Est de la RDC : le Haut-Commissaire de l’ONU aux droits de l’homme appelle à une désescalade immédiate des combats

by admin9775 10 juillet 2026
written by admin9775

Le Haut-Commissaire des Nations Unies aux droits de l’homme, Volker Türk, s’est déclaré, jeudi, profondément préoccupé par l’aggravation de la situation sécuritaire dans l’est de la République démocratique du Congo, appelant les parties au conflit à mettre fin aux hostilités et à protéger les populations civiles.

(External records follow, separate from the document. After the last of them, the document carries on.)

/-! ### Host memory on behalf of a function (R369, R370, R380, R381) -/

/-- What an access to host memory that may wait for a page comes to. -/
inductive HostTry
  | ok (a : Nat)
  | waits
  | fail
deriving DecidableEq, Repr

def State.hostTry (s : State) (fn a : Nat) (write : Bool) : State × HostTry :=
  match s.xlate fn a write with
  | (t, .ok x) => (t, .ok x)
  | (t, .wait) => (t, .waits)
  | (t, .denied) =>
    match t.askPage fn a with
    | (u, .fail) => (u, .fail)
    | (u, _) => (u, .waits)

/-- A page request of the function for the page of `a` is outstanding. -/
def State.pageAsked (s : State) (fn a : Nat) : Bool := s.pageReqs.any fun r => r.fn == fn && r.page == pageOf a

/-! ### Paddock stops (R443) -/

/-- A paddock stops starting steps: event 0x0F once, with the first stop cause. One that is ABORTING reports that until its slice is all FREE
(R312). -/
def State.stopPdk (s : State) (p cause : Nat) : State :=
  let k := s.pdkOf p
  if k.stop != 0 || !s.pdkOn p then s
  else
    let t := s.putPdk p { k with stop := cause }
    (if s.fld Reg.PDK_STATUS_STATE 0 p = 3 then t else t.setFld Reg.PDK_STATUS_STATE 4 0 p).fault 0x0F 6 p cause

/-- The hinge of an idle paddock is wanted (R289). -/
def State.wantHinge (s : State) (p : Nat) : State := s.putPdk p { s.pdkOf p with due := true }

/-! ### Records and output rings (R330 to R335) -/

/-- The 16 bytes of a record with serial number `n`. -/
def recBytes (r : Rec) (n : Word) (log2 : Nat) (tb : Dword) : List Byte :=
  let last := [2, 3, 4, 5].contains r.kind
  leBytes (r.token % 2 ^ 20 + r.kind * 2 ^ 20 + b2n last 24 + b2n r.stop 25 + b2n r.draft 26 + b2n (!bit n.toNat log2) 27) 4 ++
  leBytes r.logprob 2 ++ leBytes n.toNat 2 ++ leBytes r.pos 4 ++ leBytes tb.toNat 4

def Rec.closing (r : Rec) : Bool := [2, 3, 4, 5].contains r.kind
/-- F as a count: a ring that is full, or beyond, has none (R332). -/
def Entry.room (e : Entry) : Nat :=
  let used := (e.ringHead - e.tailSeen).toNat
  if used ≥ 2 ^ e.ringLog2 then 0 else 2 ^ e.ringLog2 - used

/-- The event of TMB_FIRST: the first since its status bit was clear. -/
def State.tmbFirst (s : State) (st : Nat) (b : Fld) (ix cause : Nat) : State :=
  let kept := match s.fld Reg.TMB_FIRST_CAUSE st with
    | 1 => s.flag Reg.TMB_STATUS_PARAM_BAD st
    | 2 => s.flag Reg.TMB_STATUS_EMPTY_ROW st
    | 3 => s.flag Reg.TMB_STATUS_POISON_ROW st
    | 4 => s.flag Reg.TMB_STATUS_RING_BAD st
    | _ => false
  if s.flag b st then s
  else if kept then s.setFlag b st
  else ((s.setFlag b st).setFld Reg.TMB_FIRST_LEDGER ix st).setFld Reg.TMB_FIRST_CAUSE cause st

/-- TAIL read again: waits while its translation is awaited, fails while a page of it is requested. A TAIL out of range is kept too, and
leaves the ring full (R332). -/
def State.readTail (s : State) (ix st : Nat) : State × HostTry :=
  let e := s.entryOf ix
  match s.hostTry e.fn e.ringBase false with
  | (t, .ok a) =>
    if SMap.get t.hostPoison false (a / 64) then (t.cplErr e.fn aerPoisoned, .fail) else
    let tail := BitVec.ofNat 32 (leAt (t.bytes (hostKey a) 4) 0 4)
    let t := if (e.ringHead - tail).toNat > 2 ^ e.ringLog2 then t.tmbFirst st Reg.TMB_STATUS_RING_BAD ix 4 else t
    (t.putEntry ix { t.entryOf ix with tailSeen := tail }, .ok a)
  | (t, .waits) => (t, if t.pageAsked e.fn e.ringBase then .fail else .waits)
  | (t, .fail) => (t, .fail)

/-- The gap of R298, judged at a commit or a record. -/
def State.judgeGap (s : State) (ix : Nat) : State :=
  let e := s.entryOf ix
  if e.tbtTgt != 0 && !e.tbtLate && decide (s.tb.toNat > e.tLast.toNat + 1000 * e.tbtTgt) then
    (s.putEntry ix { e with tbtMiss := min (e.tbtMiss + 1) (2 ^ 32 - 1), tbtLate := true }).bump Reg.PDK_TBT_MISS_COUNT 1 0 e.paddock
  else s

def State.judgeFirst (s : State) (ix : Nat) : State :=
  let e := s.entryOf ix
  if e.first || e.imported then s
  else if e.ttftTgt != 0 && decide (s.tb.toNat - e.tSubmit.toNat > 1000 * e.ttftTgt) then
    (s.putEntry ix { e with ttftMiss := true, first := true }).bump Reg.PDK_TTFT_MISS_COUNT 1 0 e.paddock
  else s.putEntry ix { e with first := true }

/-- The ledger's part of R335 for a record written. Every record judges the gap before it, but of a step's token records the first alone
(R298). -/
def State.recordIssued (s : State) (ix : Nat) (r : Rec) : State :=
  let t := if r.kind ≠ 0 || r.lead then s.judgeGap ix else s
  let t := if r.kind = 0 then t.judgeFirst ix else t
  let e := t.entryOf ix
  let t := t.putEntry ix { e with
    ringHead := e.ringHead + 1, tLast := s.tb, tbtLate := false, recs := e.recs.drop 1, closed := e.closed || r.closing,
    issuedTo := if r.kind = 0 then max e.issuedTo (r.pos + 1) else e.issuedTo }
  let t := (if r.kind = 0 then t.wr Reg.TMB_TOKEN_CNT (t.rd Reg.TMB_TOKEN_CNT r.st + 1) r.st else t).fnEvent e.fn srcRec
  if r.closing then t.fnEvent e.fn srcErr else t

/-- The records of an entry enter the hold: the one that cannot go and those behind it, each counted once (R333). -/
def State.holdRecs (s : State) (ix : Nat) : State :=
  let e := s.entryOf ix
  let t := (e.recs.filter fun r => !r.held).foldl
    (fun u r => (u.bump Reg.TMB_HELD_CNT_COUNT 1 r.st).setFlag Reg.TMB_STATUS_RING_HELD r.st) s
  t.putEntry ix { t.entryOf ix with recs := e.recs.map fun r => { r with held := true } }

/-- A record that is not to be written: a token of a request whose CANCEL has been seen (R301), or one whose position has been issued
(R334). -/
def Entry.drops (e : Entry) (r : Rec) : Bool := r.kind == 0 && (e.cancelReq || decide (r.pos < e.issuedTo))

/-- A CANCEL seen: CANCEL_REQ, and the records held are discarded (R301, R334); a closing record still goes out (R302). -/
def Entry.cancelled (e : Entry) : Entry := { e with cancelReq := true, recs := e.recs.filter fun r => !r.held || r.closing }

/-- The record at the front of an entry's queue goes out, or enters the hold where its ring is too full or a page of it is requested
(R332, R333); a translation that is merely awaited holds nothing. -/
def State.issueFront (s : State) (ix : Nat) : State × Bool :=
  let e := s.entryOf ix
  match e.recs with
  | [] => (s, false)
  | r :: rest =>
    if e.silent then (s.putEntry ix { e with recs := rest, closed := e.closed || r.closing }, true)
    else if e.drops r then (s.putEntry ix { e with recs := rest }, true)
    else
      let need := if r.closing then 1 else 2
      let x := if e.room ≥ need then (s, HostTry.ok 0) else s.readTail ix r.st
      let t := x.1
      let e := t.entryOf ix
      let slot := e.ringBase + 64 + 16 * (e.ringHead.toNat % 2 ^ e.ringLog2)
      match x.2 with
      | .waits => (t, false)
      | .fail => (t.holdRecs ix, false)
      | .ok _ =>
        if e.room < need then (t.holdRecs ix, false)
        else
          match t.hostTry e.fn slot true with
          | (u, .ok a) => ((u.putBytes (hostKey a) (recBytes r e.ringHead e.ringLog2 u.tb)).recordIssued ix r, true)
          | (u, .waits) => (if u.pageAsked e.fn slot then u.holdRecs ix else u, false)
          | (u, .fail) => (u.holdRecs ix, false)

/-- An entry of a function whose next record waits for TAIL, and is not held yet. -/
def State.tailWanted (s : State) (fn : Nat) : Option Nat :=
  (s.ledger.find? fun x => x.2.fn == fn && match x.2.recs with
    | [] => false
    | r :: _ => !r.held && !x.2.silent && decide (x.2.room < (if r.closing then 1 else 2))).map (·.1)

/-- COMPLETION_TIMEOUT: the host read of the function that gets no completion fails (R380): a record that waits for TAIL is held, as for a
full ring (R333); without one it is the read of a DMA channel, of a short transfer or of a ledger fetch. -/
def execCompletionTimeout (fn : Fn) (s : State) : Host.Outcome State Fault Refusal :=
  let t := s.cplErr fn aerTimeout
  match s.tailWanted fn with
  | some ix => done s (t.holdRecs ix)
  | none => done s (t.readTimeout fn)

/-- Records issued in order while they go. -/
def State.issueAll (s : State) (ix : Nat) : Nat → State
  | 0 => s
  | n + 1 => let x := s.issueFront ix; if x.2 then State.issueAll x.1 ix n else x.1

def State.queueRec (s : State) (ix : Nat) (r : Rec) : State :=
  let e := s.entryOf ix
  s.putEntry ix { e with recs := e.recs ++ [r] }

Selon le Haut-Commissariat, les affrontements se sont intensifiés au cours des deux dernières semaines dans les territoires de Fizi et de Mwenga, au Sud-Kivu, entre les Forces armées de la République démocratique du Congo (FARDC) et le M23, que l’ONU indique être soutenu par la Force de défense rwandaise (RDF).

L’organisation souligne que les deux camps auraient utilisé des drones armés, de l’artillerie lourde et d’autres armes explosives dans des zones habitées, provoquant des pertes civiles, des blessés ainsi que d’importantes destructions de maisons et de moyens de subsistance.

« Il est profondément troublant que, malgré les accords conclus dans le cadre des processus de paix en cours, les combats se poursuivent sans relâche dans l’est de la RDC, tuant, blessant et déplaçant des civils et détruisant leurs moyens de subsistance », a déclaré Volker Türk.

À la suite des affrontements signalés autour de Mulima, dans le territoire de Fizi, les 4 et 5 juillet, le Haut-Commissaire a exhorté les FARDC et le M23 à mettre un terme aux violences.

« J’exhorte les forces armées congolaises et le M23 à se retirer immédiatement de la violence et à agir d’urgence pour désamorcer les tensions. L’utilisation d’armes explosives ayant des effets étendus dans les zones peuplées a des conséquences dévastatrices et doit cesser », a-t-il déclaré.

Le Haut-Commissariat s’inquiète également du risque de nouveaux déplacements massifs de populations, y compris vers les pays voisins, ainsi que de la multiplication de violations du droit international humanitaire et des droits de l’homme, notamment les exécutions extrajudiciaires et les violences sexuelles liées au conflit.

Volker Türk a rappelé que toutes les parties au conflit ont l’obligation de garantir un accès humanitaire sûr, rapide et sans entrave aux populations affectées.

Par ailleurs, il a appelé le Rwanda à mettre fin à son soutien au M23 et à retirer ses troupes du territoire congolais. Il a également exhorté les autorités de la RDC à poursuivre leurs efforts en faveur du désarmement, de la démobilisation et du rapatriement des combattants des Forces démocratiques de libération du Rwanda (FDLR).

Enfin, le Haut-Commissaire a invité les acteurs régionaux et la communauté internationale à renforcer les initiatives diplomatiques en cours afin d’éviter une nouvelle escalade des violences dans les hauts et moyens plateaux du Sud-Kivu et de soutenir les efforts en faveur d’une solution durable au conflit.